We will look first of all at transmutation of the minor actinides, heavier nuclei than uranium formed in reactors by the capture of one or more neutrons in succession. These nuclei are generally emitters of alpha rays and are radiotoxic if ingested.
Luckily the minor actinides are not very mobile and not very abundant (less than 1 kg per tonne of uranium removed from reactors). They are americium-243 and 241 (with half-lives of 7370 and 432 years respectively), curium-245 (8,500 years) and neptunium-237 (2,100,000 years). Plutonium (a major actinide) does not appear in this list because it is already transmuted in some reactors.
Apart from the actinides, it is worthwhile transmuting the few very long-lived fission products. Fission products, which emit beta rays, are much less toxic if ingested than the actinides. But in some chemical forms, they can be relatively mobile under disposal conditions. This category includes iodine-129 (a half-life of 17,000,000 years), caesium-135 (2,300,000 years) and technetium-99 (213,000 years).
Technetium-99 is the most abundant element (810 g per tonne of uranium (TU) in nuclear fuel) and the most important one to transmute. Its activity (0.5 Tbq/TU) and its radiotoxicity (175 Sv/TU) account for 96% and 60 % of the total for the three elements. To give an idea of the radioactive risk, how many deaths would be caused by ingesting all the technetium in a tonne of spent fuel? By applying the usual calculation for the linear no-threshold relationship recommended by the ICRP, it would cause 9 deaths. But if the technetium were buried very deep down, only a tiny fraction would end up on the plates of our distant descendants.

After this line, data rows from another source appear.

/-- MASK. A table set of no states has no configuration that accepts. DEDUCED (log entry 26). -/
def quernMask (v : View) (c : Command) : Act Answer := do
  let x ← commandText v (fld (headerArg c.header) 0 8) true
  needRange v (c.elem 1) .store 0
  let ts ← readTables v (x.tables.getD Reg.null)
  trapIf (bits (c.elem 2).bits 0 32 != ts.v) 0x310
  trapIf (decide (roomOf (c.elem 1).bits < (ts.v + 7) / 8)) 0x310
  let l ← maskBits v ts x (upFrom 0 ts.v)
  let acc ← if ts.states = 0 then pure false else ts.accepts v ⟨x.state, x.stack⟩
  writeDest v (c.elem 1) 0 (packBits l)
  let count := (l.filter id).length
  let eosOnly := count == 1 && l.getD ts.eos false
  pure { value := count, data := [q ((count == 0).toNat + acc.toNat * 2 + eosOnly.toNat * 4)] }

/-- Perform a quern command: a cause that refuses it leaves the text states as they stood, and one that waits for the
home agent or for a solo sheaf is tried again. DEDUCED (log entry 26). -/
def State.quernCommand (s : State) (k : SlotId) (c : Command) (act : View → Command → Act Answer) : State :=
  match act c.view c s with
  | .ok r t => t.answer k .e1 r
  | .error (.trap e _ _) t => (s.keep t).answer k .e1 (.refuse e)
  | .error _ t => (s.keep t).scheduleCommand k .e1 c

def execQuernOpen (s : State) := happen (s.commandStep .e1 .quernOpen fun s k c => s.quernCommand k c quernOpen)
def execQuernEncode (s : State) := happen (s.commandStep .e1 .quernEncode fun s k c => s.quernCommand k c quernEncode)
def execQuernStep (s : State) := happen (s.commandStep .e1 .quernStep fun s k c => s.quernCommand k c quernStep)
def execQuernMask (s : State) := happen (s.commandStep .e1 .quernMask fun s k c => s.quernCommand k c quernMask)

/-- QUERN_RESERVED_COMMAND (R320). -/
def execQuernReservedCommand (s : State) :=
  happen (s.commandStep .e1 .quernReservedCommand fun s k _ => s.answer k .e1 (.refuse 0x310))

end Sys2Proof.Machine
end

However, if the use of nuclear continues, the challenge of reducing the quantity of technetium produced is justified. Through the capture of one neutron, the nucleus becomes stable again in a few minutes. Technetium is able to capture neutrons effectively under certain conditions, so the transmutation of this fission product is feasible, if not economical, in specialised reactors.

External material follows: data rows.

/-! ### The rewind (R332) -/

/-- A sequence rewound from slot `k`, that holds `p`, to position `x`. -/
def Seq.rewound (y : Seq) (k : Fin 4) (p : Prediction) (x : Nat) : Seq :=
  { y with
    made := y.made.filter fun m =>
      match m with
      | .token t => decide (t.pos < x)
      | .request r => decide (r.tag ≤ x)
    slots := (y.slots.set k.val none k.isLt).map fun o => o.filter fun z => decide (z.c < x)
    sampler := p.sampler, text := p.text, kvlen := x, stalled := false }

/-- What the windrow writes waits for the end of another slot's solo sheaf (R178). -/
def awaitSolo : Act Unit := do
  let s ← get
  if slotIds.any fun k => k != s.cur && (s.slot k).sheaf.solo then stall .solo

/-- The first page that an engine command in progress still uses is waited for (R344). -/
def awaitPages : List Nat → Act Unit
  | [] => pure ()
  | va :: t => do
    if (← get).walksPending .page va then stall (.walks .page va)
    awaitPages t

/-- The rewind of slot `k` of sequence `n` to position `x`. -/
def rewindTo (n : Nat) (k : Fin 4) (p : Prediction) (x : Nat) : Act Unit := do
  awaitQuern n
  let s ← get
  let y := s.seq n
  if y.binding ≠ 0 then
    let d := s.kvDesc y.binding
    let l := d.pageList (pagesFor (x - d.shift)) (pagesFor (y.kvlen - d.shift))
    awaitSolo
    awaitPages l
    releasePages (s.kvView y) n y.binding l
  modify fun s => s.setSeq n (y.rewound k p x)

/-! ### The instructions -/

/-- The lowest closed sequence whose identifier lies in bounds. -/
def State.closedIn (s : State) (b : Int × Int) : Option Nat :=
  (upFrom 0 256).find? fun n => !(s.seq n).isOpen && decide (b.1 ≤ (s.seqId n : Int)) && decide ((s.seqId n : Int) < b.2)

/-- `wopen` (R326, R340). DEDUCED (log entry 28). -/
def execWopen (d a b : RegIdx) (s : State) : Host.Outcome State Fault Refusal :=
  windrowStep s do
    let c ← readReg a
    windrowPerm c a
    let x := n64 (← readBits b)
    let s ← get
    let binding := x / 2 ^ 32
    trapIf (decide (2 ^ 48 ≤ x)) 0x305 (q (addrOf c.bits)) (q x)
    match s.closedIn (capBounds c.bits) with
    | none => trap 0x306 0#128 256#128
    | some n =>
      trapIf (binding != 0 && !s.bindable binding (x % 2 ^ 32)) 0x305 (q (addrOf c.bits)) (q x)
      roomFor d
      let y := { Seq.closed with
        isOpen := true, tenant := s.core.tenant, kvlen := x % 2 ^ 32, binding := binding
        root := s.sysReg (s.controlBlock 0x20), sending := (s.seq n).sending }
      modify fun s => (if binding = 0 then s else s.setBound binding true).setSeq n y
      writeReg d ⟨withAddr c.bits (s.seqId n), true⟩
      afterSeq n

/-- `wclose` (R326). -/
def execWclose (a : RegIdx) (s : State) : Host.Outcome State Fault Refusal :=
  windrowStep s do
    let n ← sequenceOf a
    let s ← get
    let y := s.seq n
    modify fun s => (if y.binding = 0 then s else s.setBound y.binding false).setSeq n
      { Seq.closed with tenant := y.tenant, sending := y.sending.map fun o => { o with placed := false } }
    afterSeq n

/-- The lowest free prediction slot. -/
def Seq.freeSlot (x : Seq) : Option (Fin 4) := slotIds.find? fun k => (x.slots.get k).isNone

/-- `wcall` (R327). -/
def execWcall (d a b : RegIdx) (s : State) : Host.Outcome State Fault Refusal :=
  windrowStep s do
    let n ← sequenceOf a
    let tokens ← replyTokens n b
    let y := (← get).seq n
    match y.freeSlot with
    | none => refuseIf n true 0x303 4
    | some k =>
      awaitQuern n
      modify fun s => s.setSeq n { y with slots := y.slots.set k.val (some ⟨y.kvlen, tokens, y.sampler, y.text⟩) k.isLt }
      writeNat d k.val
      afterSeq n

/-- A token against the predicted replies that cover its position (R328). -/
def Seq.contradicts (x : Seq) (token : BitVec 32) : Bool :=
  x.used.any fun p => decide (p.c ≤ x.kvlen) && decide (x.kvlen < p.c + p.tokens.length) && p.tokens.getD (x.kvlen - p.c) 0#32 != token

/-- The place of a word that the windrow writes, or the cause that keeps it from it (R343). DEDUCED (log entry 33). -/
def kvPlace (v : View) (va : Nat) : Act (Nat ⊕ Place) := do
  match (← get).engineRegion v va 4 with
  | some c => pure (.inl c)
  | none =>
    if 0xC ≤ regionOf va then pure (.inl 0x120)
    else
      match ← tryAct (placeTranslated v 0#128 .store va 4 0#128) with
      | .inl c => pure (.inl c)
      | .inr p =>
        let s ← get
        pure (if !s.remote p.loc && !s.opens p.key p.loc then .inl 0x130 else .inr p)

/-- Entry `slot` of the position map and of the score table written (R343). -/
def writeEntries (n slot : Nat) : Act Unit := do
  let s ← get
  let y := s.seq n
  let d := s.kvDesc y.binding
  let v := s.kvView y
  match ← kvPlace v ((d.posmap + 4 * slot) % 2 ^ 72), ← kvPlace v ((d.score + 4 * slot) % 2 ^ 72) with
  | .inr p, .inr t =>
    writePlaces v (leBytes 4 y.kvlen) [(p, 4)]
    writePlaces v (leBytes 4 0) [(t, 4)]
  | .inl c, _ => refuseIf n true 0x308 c
  | _, .inl c => refuseIf n true 0x308 c

/-- `wtok` (R328, R343). -/
def execWtok (r a b : RegIdx) (s : State) : Host.Outcome State Fault Refusal :=
  windrowStep s do
    let n ← sequenceOf a
    let x := n64 (← readBits b)
    let sampler ← readBits r
    refuseIf n (decide (2 ^ 33 ≤ x)) 0x305 x
    let s ← get
    let y := s.seq n
    if 2 ^ 32 ≤ x then modify fun s => s.setSeq n { y with stalled := true }
    else
      let token := BitVec.ofNat 32 x
      refuseIf n (y.contradicts token) 0x301 2
      refuseIf n (decide (1024 ≤ y.tokens.length)) 0x302 1024
      if y.binding ≠ 0 then
        let d := s.kvDesc y.binding
        let slot := y.kvlen - d.shift
        refuseIf n (decide (16 * d.pages ≤ slot)) 0x307 slot
        awaitSolo
        writeEntries n slot
      modify fun s => s.setSeq n
        { y with
          made := y.made ++ [.token ⟨token, y.kvlen, false⟩], kvlen := (y.kvlen + 1) % 2 ^ 32, sampler := sampler, stalled := false }
    afterSeq n

/-- `wreq` (R329). -/
def execWreq (r a b : RegIdx) (early : Bool) (s : State) : Host.Outcome State Fault Refusal :=
  windrowStep s do
    let n ← sequenceOf a
    let box := n64 (← readBits r)
    let c ← readReg b
    let s ← get
    let f := s.boundFunction s.core.tenant
    refuseIf n (decide (64 ≤ box) || f.isNone) 0x305 box
    let at_ := addrOf c.bits
    checkCap c b.val [.load] at_ 64
    trapIf (at_ % 16 != 0) 0x101 (q at_) (capVal2 b.val false false 64)
    trapIf (regionOf at_ != 0xD || decide (2 ^ 18 < at_ % 2 ^ 68 + 64)) 0x120 (q at_)
    let data ← windrowBytes c 64
    let y := (← get).seq n
    if early && (s.outboxOf (f.getD 0) box).early then
      modify fun s => s.setSeq n { y with sending := y.sending ++ [⟨data, box, y.tenant, false⟩] }
    else
      refuseIf n (decide (64 ≤ y.places)) 0x304 64
      modify fun s => s.setSeq n { y with made := y.made ++ [.request ⟨data, box, y.kvlen⟩] }
    afterSeq n

/-- The number of leading tokens in which two replies agree. -/
def agreeing : List (BitVec 32) → List (BitVec 32) → Nat
  | a :: s, b :: t => if a = b then 1 + agreeing s t else 0
  | _, _ => 0

/-- `wcheck` (R331). -/
def execWcheck (d a b : RegIdx) (k : Fin 4) (s : State) : Host.Outcome State Fault Refusal :=
  windrowStep s do
    let n ← sequenceOf a
    let reply ← replyTokens n b
    let p ← usedSlot n k
    roomFor d
    let y := (← get).seq n
    if reply = p.tokens then
      modify fun s => s.setSeq n { y with slots := y.slots.set k.val none k.isLt }
      writeNat d (p.tokens.length + 2 ^ 16)
    else
      let x := Nat.min (p.c + agreeing p.tokens reply) y.kvlen
      rewindTo n k p x
      writeNat d (x - p.c + 2 ^ 17)
    afterSeq n

/-- The first three retired tokens taken from what was made. -/
def takeRetired : Nat → List Made → List Made
  | _, [] => []
  | 0, l => l
  | m + 1, .token t :: rest => if t.retired then takeRetired m rest else .token t :: takeRetired (m + 1) rest
  | m + 1, .request r :: rest => .request r :: takeRetired (m + 1) rest

/-- `wretire` (R333). -/
def execWretire (d a : RegIdx) (s : State) : Host.Outcome State Fault Refusal :=
  windrowStep s do
    let n ← sequenceOf a
    let y := (← get).seq n
    let l := y.tokens.filter Token.retired
    let three := (l.take 3).map fun t => t.token.toNat
    modify fun s => s.setSeq n { y with made := takeRetired 3 y.made }
    write128 d (q (ofLanes 32 three + three.length * 2 ^ 96 + (decide (3 < l.length)).toNat * 2 ^ 98))
    afterSeq n

/-- `wrewind` (R332). -/
def execWrewind (a b : RegIdx) (k : Fin 4) (s : State) : Host.Outcome State Fault Refusal :=
  windrowStep s do
    let n ← sequenceOf a
    let j := n64 (← readBits b)
    let p ← usedSlot n k
    let y := (← get).seq n
    refuseIf n (decide (Nat.min p.tokens.length (y.kvlen - p.c) < j)) 0x305 j
    rewindTo n k p (p.c + j)
    afterSeq n

/-- SLOTS. -/
def Seq.slotMask (x : Seq) : Nat := (slotIds.map fun k => if (x.slots.get k).isSome then 2 ^ k.val else 0).sum

/-- Sequence status (Table 20.5). -/
def Seq.status (x : Seq) : Nat :=
  x.tenant.toNat * 2 ^ 96 + x.kvlen * 2 ^ 64 + (x.tokens.filter Token.retired).length * 2 ^ 48 + x.tokens.length * 2 ^ 32 +
    x.places * 2 ^ 16 + x.depth * 2 ^ 8 + x.slotMask * 2 ^ 4 + x.text.stopped.toNat * 2 ^ 2 + x.stalled.toNat * 2 + x.isOpen.toNat

/-- The three words of `wstat` (R335). -/
def windrowRead (d a : RegIdx) (f : Seq → Q) (s : State) : Host.Outcome State Fault Refusal :=
  windrowStep s do
    let n ← sequenceOf a
    let y := (← get).seq n
    write128 d (f y)
    afterSeq n

def execWstat (d a : RegIdx) (s : State) : Host.Outcome State Fault Refusal := windrowRead d a (fun x => q x.status) s

def execWstatSmp (d a : RegIdx) (s : State) : Host.Outcome State Fault Refusal := windrowRead d a Seq.sampler s

/-- C, R and IN USE of a slot. -/
def Seq.slotWord (x : Seq) (k : Fin 4) : Nat :=
  match x.slots.get k with
  | some p => p.c + p.tokens.length * 2 ^ 32 + 2 ^ 48
  | none => 0

def execWstatP (d a : RegIdx) (m : Fin 4) (s : State) : Host.Outcome State Fault Refusal :=
  windrowRead d a (fun x => q (x.slotWord m)) s

/-! ### Released requests -/

/-- WINDROW_REQUEST_SEND (R330): the oldest released request of a sequence goes to its mailbox, or waits for it.
DEDUCED (log entry 33). -/
def execWindrowRequestSend (s : State) : Host.Outcome State Fault Refusal :=
  happen (match s.event with
    | .sequence n =>
      match (s.seq n.val).sending with
      | [] => s
      | r :: rest =>
        let (t, answer) := s.sendEntry r.tenant r.mailbox r.payload
        if answer.cause = 0x385 then s.sendReleased n.val
        else (t.setSeq n.val { t.seq n.val with sending := rest }).sendReleased n.val
    | _ => s)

Caesium-135 (360 g/TU) is not worth transmuting. It represents only 17% of the caesium found in waste. Some of this caesium is stable. Caesium-137 with a 30-year half-life, which is also present, is 80,000 times more active than caesium-135. Irradiation with neutrons would reduce the life of some caesium-135 nuclei but would make radioactive other nuclei that were no longer radioactive. The benefit of doing this is dubious. To make it work, it would first be necessary to separate out the isotope caesium-135, but this would be very expensive to do.
The third element, iodine-129 is also not worth transmuting. This fission product is the least abundant (170 g/TU), its half-life is 17 million years and its activity is only one five-hundredth of that of technetium. A specialist has written that the thyroid can absorb a lot of iodine-129 without it causing any damage, which is a pointed illustration of the fact that, simply because of their different half-lives, iodine-129 is one billion times less active than the iodine-131 dispersed at Chernobyl.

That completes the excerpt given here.